Exercise directions:
The lines below starting at the line containing "of the new framebuffer" and ending at the line containing "((∃ r c, pixel" are to be repeated exactly, with both ends kept and nothing else added.

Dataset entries

*** Block opens ***

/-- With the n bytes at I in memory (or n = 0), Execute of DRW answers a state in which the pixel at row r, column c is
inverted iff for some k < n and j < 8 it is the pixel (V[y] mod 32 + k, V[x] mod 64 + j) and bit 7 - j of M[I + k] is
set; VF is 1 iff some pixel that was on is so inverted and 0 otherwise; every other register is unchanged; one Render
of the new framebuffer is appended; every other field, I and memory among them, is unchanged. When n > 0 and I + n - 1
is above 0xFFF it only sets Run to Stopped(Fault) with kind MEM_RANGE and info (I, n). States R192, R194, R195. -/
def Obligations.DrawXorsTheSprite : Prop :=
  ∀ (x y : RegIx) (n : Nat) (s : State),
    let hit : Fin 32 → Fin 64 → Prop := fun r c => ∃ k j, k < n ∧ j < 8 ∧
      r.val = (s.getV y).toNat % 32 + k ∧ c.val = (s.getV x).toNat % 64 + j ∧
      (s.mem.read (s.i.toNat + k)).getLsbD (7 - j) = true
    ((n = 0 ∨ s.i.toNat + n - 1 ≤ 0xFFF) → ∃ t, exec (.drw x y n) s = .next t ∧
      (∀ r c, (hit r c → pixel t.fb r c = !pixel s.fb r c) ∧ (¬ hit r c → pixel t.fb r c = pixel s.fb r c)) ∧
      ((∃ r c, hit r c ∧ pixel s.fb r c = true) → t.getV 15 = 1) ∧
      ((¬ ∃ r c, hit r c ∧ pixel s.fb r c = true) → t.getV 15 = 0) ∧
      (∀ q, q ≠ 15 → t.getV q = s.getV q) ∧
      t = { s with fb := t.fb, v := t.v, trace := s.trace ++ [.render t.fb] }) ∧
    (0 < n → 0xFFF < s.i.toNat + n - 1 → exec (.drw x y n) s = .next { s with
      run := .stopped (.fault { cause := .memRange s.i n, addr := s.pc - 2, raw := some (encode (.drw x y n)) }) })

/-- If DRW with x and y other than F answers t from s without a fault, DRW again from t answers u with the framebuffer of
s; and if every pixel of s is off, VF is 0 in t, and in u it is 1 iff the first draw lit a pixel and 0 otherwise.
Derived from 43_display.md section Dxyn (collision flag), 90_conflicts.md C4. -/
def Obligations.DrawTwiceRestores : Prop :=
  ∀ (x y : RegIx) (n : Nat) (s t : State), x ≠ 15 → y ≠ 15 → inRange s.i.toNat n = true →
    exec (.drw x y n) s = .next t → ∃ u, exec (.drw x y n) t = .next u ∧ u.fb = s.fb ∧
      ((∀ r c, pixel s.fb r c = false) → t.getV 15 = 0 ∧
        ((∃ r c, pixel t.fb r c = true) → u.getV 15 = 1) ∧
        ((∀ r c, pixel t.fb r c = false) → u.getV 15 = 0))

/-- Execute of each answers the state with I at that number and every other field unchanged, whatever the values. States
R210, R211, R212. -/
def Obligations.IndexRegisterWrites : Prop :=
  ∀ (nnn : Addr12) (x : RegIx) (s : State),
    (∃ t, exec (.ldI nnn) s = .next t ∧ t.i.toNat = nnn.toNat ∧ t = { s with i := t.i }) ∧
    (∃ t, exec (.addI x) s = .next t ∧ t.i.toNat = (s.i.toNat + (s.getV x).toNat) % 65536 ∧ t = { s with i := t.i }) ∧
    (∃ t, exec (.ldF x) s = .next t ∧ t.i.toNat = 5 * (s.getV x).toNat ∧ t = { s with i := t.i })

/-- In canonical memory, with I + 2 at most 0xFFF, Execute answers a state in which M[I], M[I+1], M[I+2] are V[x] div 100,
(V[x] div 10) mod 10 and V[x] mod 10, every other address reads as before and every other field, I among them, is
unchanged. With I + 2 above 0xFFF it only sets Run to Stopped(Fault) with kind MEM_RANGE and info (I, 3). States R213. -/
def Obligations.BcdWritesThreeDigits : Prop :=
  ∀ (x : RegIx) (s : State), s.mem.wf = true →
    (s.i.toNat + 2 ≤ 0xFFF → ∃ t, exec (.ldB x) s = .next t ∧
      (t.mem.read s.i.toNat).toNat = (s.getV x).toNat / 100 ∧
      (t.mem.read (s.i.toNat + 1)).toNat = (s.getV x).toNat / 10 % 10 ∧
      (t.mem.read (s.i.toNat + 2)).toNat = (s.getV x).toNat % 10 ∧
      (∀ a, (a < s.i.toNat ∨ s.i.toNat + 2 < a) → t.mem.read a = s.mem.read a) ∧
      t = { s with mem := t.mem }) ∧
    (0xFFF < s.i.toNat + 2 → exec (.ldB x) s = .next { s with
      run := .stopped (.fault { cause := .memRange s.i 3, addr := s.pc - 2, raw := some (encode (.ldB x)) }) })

*** Block closes ***
*** Block opens ***

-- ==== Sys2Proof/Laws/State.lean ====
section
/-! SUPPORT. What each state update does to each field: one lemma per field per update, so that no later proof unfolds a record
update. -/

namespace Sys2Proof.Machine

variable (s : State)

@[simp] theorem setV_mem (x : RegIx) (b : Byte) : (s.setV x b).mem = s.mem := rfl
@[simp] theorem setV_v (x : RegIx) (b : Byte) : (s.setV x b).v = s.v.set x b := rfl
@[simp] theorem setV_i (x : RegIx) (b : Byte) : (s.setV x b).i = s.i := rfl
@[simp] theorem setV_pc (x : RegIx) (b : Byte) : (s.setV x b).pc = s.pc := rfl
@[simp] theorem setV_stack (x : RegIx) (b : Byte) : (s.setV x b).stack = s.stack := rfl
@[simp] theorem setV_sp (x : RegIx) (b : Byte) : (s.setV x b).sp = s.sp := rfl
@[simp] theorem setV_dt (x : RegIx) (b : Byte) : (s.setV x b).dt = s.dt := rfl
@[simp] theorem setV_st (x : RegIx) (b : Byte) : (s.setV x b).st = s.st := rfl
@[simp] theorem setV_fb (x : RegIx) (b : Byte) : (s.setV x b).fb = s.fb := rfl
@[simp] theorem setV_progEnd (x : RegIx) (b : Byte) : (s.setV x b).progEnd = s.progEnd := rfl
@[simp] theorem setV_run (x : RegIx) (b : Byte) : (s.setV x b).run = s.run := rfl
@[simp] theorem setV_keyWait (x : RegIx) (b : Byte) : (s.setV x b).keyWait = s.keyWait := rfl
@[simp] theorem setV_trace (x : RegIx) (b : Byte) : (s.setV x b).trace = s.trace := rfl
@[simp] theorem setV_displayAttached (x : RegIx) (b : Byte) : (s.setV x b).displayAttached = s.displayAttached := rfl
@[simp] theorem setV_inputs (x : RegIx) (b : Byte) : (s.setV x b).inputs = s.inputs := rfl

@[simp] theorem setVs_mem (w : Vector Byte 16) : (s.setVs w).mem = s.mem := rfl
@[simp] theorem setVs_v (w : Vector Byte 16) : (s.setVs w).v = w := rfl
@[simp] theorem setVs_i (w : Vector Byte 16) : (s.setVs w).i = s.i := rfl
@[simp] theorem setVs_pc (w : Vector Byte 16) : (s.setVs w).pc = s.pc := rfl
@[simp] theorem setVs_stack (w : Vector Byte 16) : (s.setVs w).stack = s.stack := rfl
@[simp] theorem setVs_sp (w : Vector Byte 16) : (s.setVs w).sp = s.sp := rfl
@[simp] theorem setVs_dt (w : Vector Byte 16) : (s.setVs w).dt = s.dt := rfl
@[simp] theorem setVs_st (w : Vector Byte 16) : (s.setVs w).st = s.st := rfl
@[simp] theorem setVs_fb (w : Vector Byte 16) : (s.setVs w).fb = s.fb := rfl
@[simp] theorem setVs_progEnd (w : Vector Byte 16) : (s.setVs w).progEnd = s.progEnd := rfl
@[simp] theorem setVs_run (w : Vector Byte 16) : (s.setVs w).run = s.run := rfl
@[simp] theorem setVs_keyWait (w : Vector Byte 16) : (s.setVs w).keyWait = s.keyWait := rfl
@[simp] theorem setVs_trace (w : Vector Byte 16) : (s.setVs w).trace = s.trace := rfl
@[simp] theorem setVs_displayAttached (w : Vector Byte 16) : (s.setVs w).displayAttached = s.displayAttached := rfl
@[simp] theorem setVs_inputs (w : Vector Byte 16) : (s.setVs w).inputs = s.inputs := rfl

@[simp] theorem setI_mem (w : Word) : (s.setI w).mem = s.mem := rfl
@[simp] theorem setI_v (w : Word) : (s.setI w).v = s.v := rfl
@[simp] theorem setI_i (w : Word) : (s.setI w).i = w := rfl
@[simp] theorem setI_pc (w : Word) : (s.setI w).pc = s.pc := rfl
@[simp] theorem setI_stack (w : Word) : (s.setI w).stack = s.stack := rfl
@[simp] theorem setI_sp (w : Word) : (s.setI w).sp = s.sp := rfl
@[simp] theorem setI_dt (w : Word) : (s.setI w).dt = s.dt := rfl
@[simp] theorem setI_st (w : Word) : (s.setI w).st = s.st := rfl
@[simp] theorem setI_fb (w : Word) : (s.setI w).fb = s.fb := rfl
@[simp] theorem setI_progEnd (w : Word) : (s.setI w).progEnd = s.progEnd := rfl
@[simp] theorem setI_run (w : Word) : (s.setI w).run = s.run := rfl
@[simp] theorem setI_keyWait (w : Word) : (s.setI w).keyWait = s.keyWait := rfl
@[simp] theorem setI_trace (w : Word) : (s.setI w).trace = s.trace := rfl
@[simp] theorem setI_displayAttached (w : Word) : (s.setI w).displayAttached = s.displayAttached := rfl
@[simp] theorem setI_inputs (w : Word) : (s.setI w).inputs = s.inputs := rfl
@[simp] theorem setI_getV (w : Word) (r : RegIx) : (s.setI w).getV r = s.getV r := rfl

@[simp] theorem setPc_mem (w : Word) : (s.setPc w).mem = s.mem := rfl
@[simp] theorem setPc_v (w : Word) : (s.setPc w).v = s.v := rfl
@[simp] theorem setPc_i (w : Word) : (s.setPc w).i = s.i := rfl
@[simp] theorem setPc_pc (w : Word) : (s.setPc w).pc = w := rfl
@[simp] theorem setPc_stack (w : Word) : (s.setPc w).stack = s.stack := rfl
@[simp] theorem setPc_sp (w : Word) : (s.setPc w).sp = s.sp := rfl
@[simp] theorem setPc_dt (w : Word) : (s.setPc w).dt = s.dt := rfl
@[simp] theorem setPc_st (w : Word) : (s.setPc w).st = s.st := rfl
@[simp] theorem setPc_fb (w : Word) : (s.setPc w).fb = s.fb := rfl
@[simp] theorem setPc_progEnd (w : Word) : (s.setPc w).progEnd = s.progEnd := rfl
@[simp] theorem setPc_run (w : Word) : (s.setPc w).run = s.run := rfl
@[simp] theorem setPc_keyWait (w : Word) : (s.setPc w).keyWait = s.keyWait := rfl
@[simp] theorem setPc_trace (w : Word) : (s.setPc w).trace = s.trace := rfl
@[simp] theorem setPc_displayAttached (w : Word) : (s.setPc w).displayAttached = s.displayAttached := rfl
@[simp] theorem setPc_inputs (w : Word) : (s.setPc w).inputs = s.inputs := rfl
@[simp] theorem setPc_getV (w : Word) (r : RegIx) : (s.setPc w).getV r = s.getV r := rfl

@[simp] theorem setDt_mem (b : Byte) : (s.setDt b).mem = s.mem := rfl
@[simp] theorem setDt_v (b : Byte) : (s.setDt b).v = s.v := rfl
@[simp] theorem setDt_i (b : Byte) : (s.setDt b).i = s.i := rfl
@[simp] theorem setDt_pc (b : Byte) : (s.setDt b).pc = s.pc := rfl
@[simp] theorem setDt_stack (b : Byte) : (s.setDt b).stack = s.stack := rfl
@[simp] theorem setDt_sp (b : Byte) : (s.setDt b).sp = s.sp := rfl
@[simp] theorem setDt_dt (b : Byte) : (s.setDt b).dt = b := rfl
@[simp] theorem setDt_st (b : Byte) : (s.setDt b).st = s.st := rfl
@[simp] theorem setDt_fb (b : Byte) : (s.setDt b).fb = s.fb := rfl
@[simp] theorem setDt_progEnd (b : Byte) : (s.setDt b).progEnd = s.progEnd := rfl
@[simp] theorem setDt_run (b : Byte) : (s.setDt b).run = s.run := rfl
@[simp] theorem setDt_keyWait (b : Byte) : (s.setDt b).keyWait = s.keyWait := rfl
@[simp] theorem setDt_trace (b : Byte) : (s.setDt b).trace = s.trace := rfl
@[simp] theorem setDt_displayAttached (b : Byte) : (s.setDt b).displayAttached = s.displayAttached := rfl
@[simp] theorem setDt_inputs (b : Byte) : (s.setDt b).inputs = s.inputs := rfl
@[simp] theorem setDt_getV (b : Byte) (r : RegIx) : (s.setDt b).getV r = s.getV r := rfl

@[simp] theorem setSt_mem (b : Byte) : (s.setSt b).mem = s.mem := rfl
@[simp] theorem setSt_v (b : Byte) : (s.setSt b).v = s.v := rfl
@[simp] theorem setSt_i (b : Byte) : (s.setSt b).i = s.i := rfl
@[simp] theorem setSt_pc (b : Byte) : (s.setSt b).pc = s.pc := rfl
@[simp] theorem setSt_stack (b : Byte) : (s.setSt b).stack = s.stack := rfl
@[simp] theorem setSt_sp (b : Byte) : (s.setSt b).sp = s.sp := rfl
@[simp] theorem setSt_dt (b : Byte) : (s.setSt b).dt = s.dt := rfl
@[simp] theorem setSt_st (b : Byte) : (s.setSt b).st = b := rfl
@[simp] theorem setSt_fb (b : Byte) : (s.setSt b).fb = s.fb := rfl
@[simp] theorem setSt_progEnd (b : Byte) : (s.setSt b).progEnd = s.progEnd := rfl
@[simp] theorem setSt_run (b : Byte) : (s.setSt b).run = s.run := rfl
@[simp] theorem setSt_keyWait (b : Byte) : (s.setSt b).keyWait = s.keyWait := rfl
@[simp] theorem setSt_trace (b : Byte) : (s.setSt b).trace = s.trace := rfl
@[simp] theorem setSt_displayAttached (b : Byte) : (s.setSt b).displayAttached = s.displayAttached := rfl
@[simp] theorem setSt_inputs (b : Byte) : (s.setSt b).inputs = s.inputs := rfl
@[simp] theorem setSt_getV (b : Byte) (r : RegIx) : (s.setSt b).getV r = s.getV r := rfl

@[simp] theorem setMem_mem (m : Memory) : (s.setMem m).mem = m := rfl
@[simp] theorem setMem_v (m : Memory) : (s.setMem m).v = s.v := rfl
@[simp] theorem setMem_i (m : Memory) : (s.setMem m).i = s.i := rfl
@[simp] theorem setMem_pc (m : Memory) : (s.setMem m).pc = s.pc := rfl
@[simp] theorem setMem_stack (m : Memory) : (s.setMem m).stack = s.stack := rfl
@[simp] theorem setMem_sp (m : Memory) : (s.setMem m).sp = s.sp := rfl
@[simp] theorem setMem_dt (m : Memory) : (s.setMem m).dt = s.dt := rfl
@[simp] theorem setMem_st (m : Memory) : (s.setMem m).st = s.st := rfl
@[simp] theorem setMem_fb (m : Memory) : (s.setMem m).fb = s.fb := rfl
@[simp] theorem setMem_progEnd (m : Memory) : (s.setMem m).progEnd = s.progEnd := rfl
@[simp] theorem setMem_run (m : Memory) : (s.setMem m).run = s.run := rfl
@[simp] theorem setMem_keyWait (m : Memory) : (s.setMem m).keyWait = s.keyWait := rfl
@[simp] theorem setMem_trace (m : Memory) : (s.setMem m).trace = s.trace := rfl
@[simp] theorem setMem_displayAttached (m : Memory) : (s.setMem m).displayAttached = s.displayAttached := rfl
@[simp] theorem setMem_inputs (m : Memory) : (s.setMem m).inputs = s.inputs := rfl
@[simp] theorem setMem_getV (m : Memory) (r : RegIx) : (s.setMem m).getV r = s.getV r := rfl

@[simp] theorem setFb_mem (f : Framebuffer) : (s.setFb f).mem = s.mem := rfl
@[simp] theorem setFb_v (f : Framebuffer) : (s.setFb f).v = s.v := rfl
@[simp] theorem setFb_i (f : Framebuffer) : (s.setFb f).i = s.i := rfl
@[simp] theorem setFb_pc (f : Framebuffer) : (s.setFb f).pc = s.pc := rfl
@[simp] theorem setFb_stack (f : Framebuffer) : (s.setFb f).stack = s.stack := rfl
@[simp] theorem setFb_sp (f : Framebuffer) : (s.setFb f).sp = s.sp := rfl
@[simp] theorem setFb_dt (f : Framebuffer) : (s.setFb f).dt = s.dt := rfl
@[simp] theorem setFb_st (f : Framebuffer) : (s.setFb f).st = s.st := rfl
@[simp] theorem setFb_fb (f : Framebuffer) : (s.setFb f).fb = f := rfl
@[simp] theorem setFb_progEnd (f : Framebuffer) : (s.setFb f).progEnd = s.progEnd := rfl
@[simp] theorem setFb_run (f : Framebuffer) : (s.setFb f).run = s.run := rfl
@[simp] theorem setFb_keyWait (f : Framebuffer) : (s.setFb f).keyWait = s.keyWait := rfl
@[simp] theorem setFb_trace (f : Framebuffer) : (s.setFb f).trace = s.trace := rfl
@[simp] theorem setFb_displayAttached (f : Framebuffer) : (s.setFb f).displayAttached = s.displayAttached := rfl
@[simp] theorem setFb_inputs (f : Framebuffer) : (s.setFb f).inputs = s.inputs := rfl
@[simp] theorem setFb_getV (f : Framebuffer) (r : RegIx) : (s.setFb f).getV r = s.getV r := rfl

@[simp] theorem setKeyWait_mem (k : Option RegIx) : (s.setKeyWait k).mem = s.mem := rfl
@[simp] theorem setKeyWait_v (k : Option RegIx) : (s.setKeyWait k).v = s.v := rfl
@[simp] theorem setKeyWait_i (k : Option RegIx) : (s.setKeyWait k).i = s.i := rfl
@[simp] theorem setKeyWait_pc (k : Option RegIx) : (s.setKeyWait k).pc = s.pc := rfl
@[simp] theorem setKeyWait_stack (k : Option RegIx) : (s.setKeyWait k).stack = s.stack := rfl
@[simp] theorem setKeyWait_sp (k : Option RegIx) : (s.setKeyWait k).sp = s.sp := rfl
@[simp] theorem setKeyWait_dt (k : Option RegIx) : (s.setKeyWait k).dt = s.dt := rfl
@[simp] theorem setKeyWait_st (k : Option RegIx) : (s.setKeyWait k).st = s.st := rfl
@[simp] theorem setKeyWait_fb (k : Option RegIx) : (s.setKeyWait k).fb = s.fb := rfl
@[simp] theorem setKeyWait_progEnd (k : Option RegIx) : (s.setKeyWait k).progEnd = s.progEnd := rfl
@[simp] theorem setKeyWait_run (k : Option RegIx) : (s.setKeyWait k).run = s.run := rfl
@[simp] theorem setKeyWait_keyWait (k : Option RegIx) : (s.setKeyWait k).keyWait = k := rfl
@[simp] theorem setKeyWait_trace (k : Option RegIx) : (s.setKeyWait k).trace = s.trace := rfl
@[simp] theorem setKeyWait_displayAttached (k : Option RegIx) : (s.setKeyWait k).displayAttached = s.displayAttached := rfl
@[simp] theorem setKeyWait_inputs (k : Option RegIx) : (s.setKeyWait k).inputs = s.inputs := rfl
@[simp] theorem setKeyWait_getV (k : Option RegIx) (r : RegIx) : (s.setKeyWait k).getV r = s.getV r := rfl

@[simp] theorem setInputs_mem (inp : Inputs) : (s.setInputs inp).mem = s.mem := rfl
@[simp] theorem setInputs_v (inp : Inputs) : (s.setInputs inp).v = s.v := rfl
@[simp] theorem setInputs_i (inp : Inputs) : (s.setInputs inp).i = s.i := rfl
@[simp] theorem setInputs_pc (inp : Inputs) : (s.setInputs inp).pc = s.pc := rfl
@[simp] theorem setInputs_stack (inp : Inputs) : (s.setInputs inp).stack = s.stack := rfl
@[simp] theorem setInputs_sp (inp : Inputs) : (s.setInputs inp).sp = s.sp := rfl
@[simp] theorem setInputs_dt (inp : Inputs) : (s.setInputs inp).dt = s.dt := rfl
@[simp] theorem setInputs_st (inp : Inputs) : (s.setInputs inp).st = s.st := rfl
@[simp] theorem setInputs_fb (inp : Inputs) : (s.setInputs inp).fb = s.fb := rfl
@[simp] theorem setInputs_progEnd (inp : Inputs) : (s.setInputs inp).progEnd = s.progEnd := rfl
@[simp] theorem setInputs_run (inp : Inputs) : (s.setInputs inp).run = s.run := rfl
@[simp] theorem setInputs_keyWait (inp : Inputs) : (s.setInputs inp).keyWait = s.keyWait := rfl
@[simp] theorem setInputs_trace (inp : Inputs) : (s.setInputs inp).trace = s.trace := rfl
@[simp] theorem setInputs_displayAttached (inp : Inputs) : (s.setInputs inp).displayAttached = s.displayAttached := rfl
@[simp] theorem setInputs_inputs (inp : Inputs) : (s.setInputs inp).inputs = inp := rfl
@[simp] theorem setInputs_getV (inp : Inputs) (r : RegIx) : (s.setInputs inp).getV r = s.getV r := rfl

*** Block closes ***

Result of the exercise:
of the new framebuffer is appended; every other field, I and memory among them, is unchanged. When n > 0 and I + n - 1
is above 0xFFF it only sets Run to Stopped(Fault) with kind MEM_RANGE and info (I, n). States R192, R194, R195. -/
def Obligations.DrawXorsTheSprite : Prop :=
  ∀ (x y : RegIx) (n : Nat) (s : State),
    let hit : Fin 32 → Fin 64 → Prop := fun r c => ∃ k j, k < n ∧ j < 8 ∧
      r.val = (s.getV y).toNat % 32 + k ∧ c.val = (s.getV x).toNat % 64 + j ∧
      (s.mem.read (s.i.toNat + k)).getLsbD (7 - j) = true
    ((n = 0 ∨ s.i.toNat + n - 1 ≤ 0xFFF) → ∃ t, exec (.drw x y n) s = .next t ∧
      (∀ r c, (hit r c → pixel t.fb r c = !pixel s.fb r c) ∧ (¬ hit r c → pixel t.fb r c = pixel s.fb r c)) ∧
      ((∃ r c, hit r c ∧ pixel s.fb r c = true) → t.getV 15 = 1) ∧
      ((¬ ∃ r c, hit r c ∧ pixel s.fb r c = true) → t.getV 15 = 0) ∧
      (∀ q, q ≠ 15 → t.getV q = s.getV q) ∧
      t = { s with fb := t.fb, v := t.v, trace := s.trace ++ [.render t.fb] }) ∧
    (0 < n → 0xFFF < s.i.toNat + n - 1 → exec (.drw x y n) s = .next { s with
      run := .stopped (.fault { cause := .memRange s.i n, addr := s.pc - 2, raw := some (encode (.drw x y n)) }) })

/-- If DRW with x and y other than F answers t from s without a fault, DRW again from t answers u with the framebuffer of
s; and if every pixel of s is off, VF is 0 in t, and in u it is 1 iff the first draw lit a pixel and 0 otherwise.
Derived from 43_display.md section Dxyn (collision flag), 90_conflicts.md C4. -/
def Obligations.DrawTwiceRestores : Prop :=
  ∀ (x y : RegIx) (n : Nat) (s t : State), x ≠ 15 → y ≠ 15 → inRange s.i.toNat n = true →
    exec (.drw x y n) s = .next t → ∃ u, exec (.drw x y n) t = .next u ∧ u.fb = s.fb ∧
      ((∀ r c, pixel s.fb r c = false) → t.getV 15 = 0 ∧
        ((∃ r c, pixel t.fb r c = true) → u.getV 15 = 1) ∧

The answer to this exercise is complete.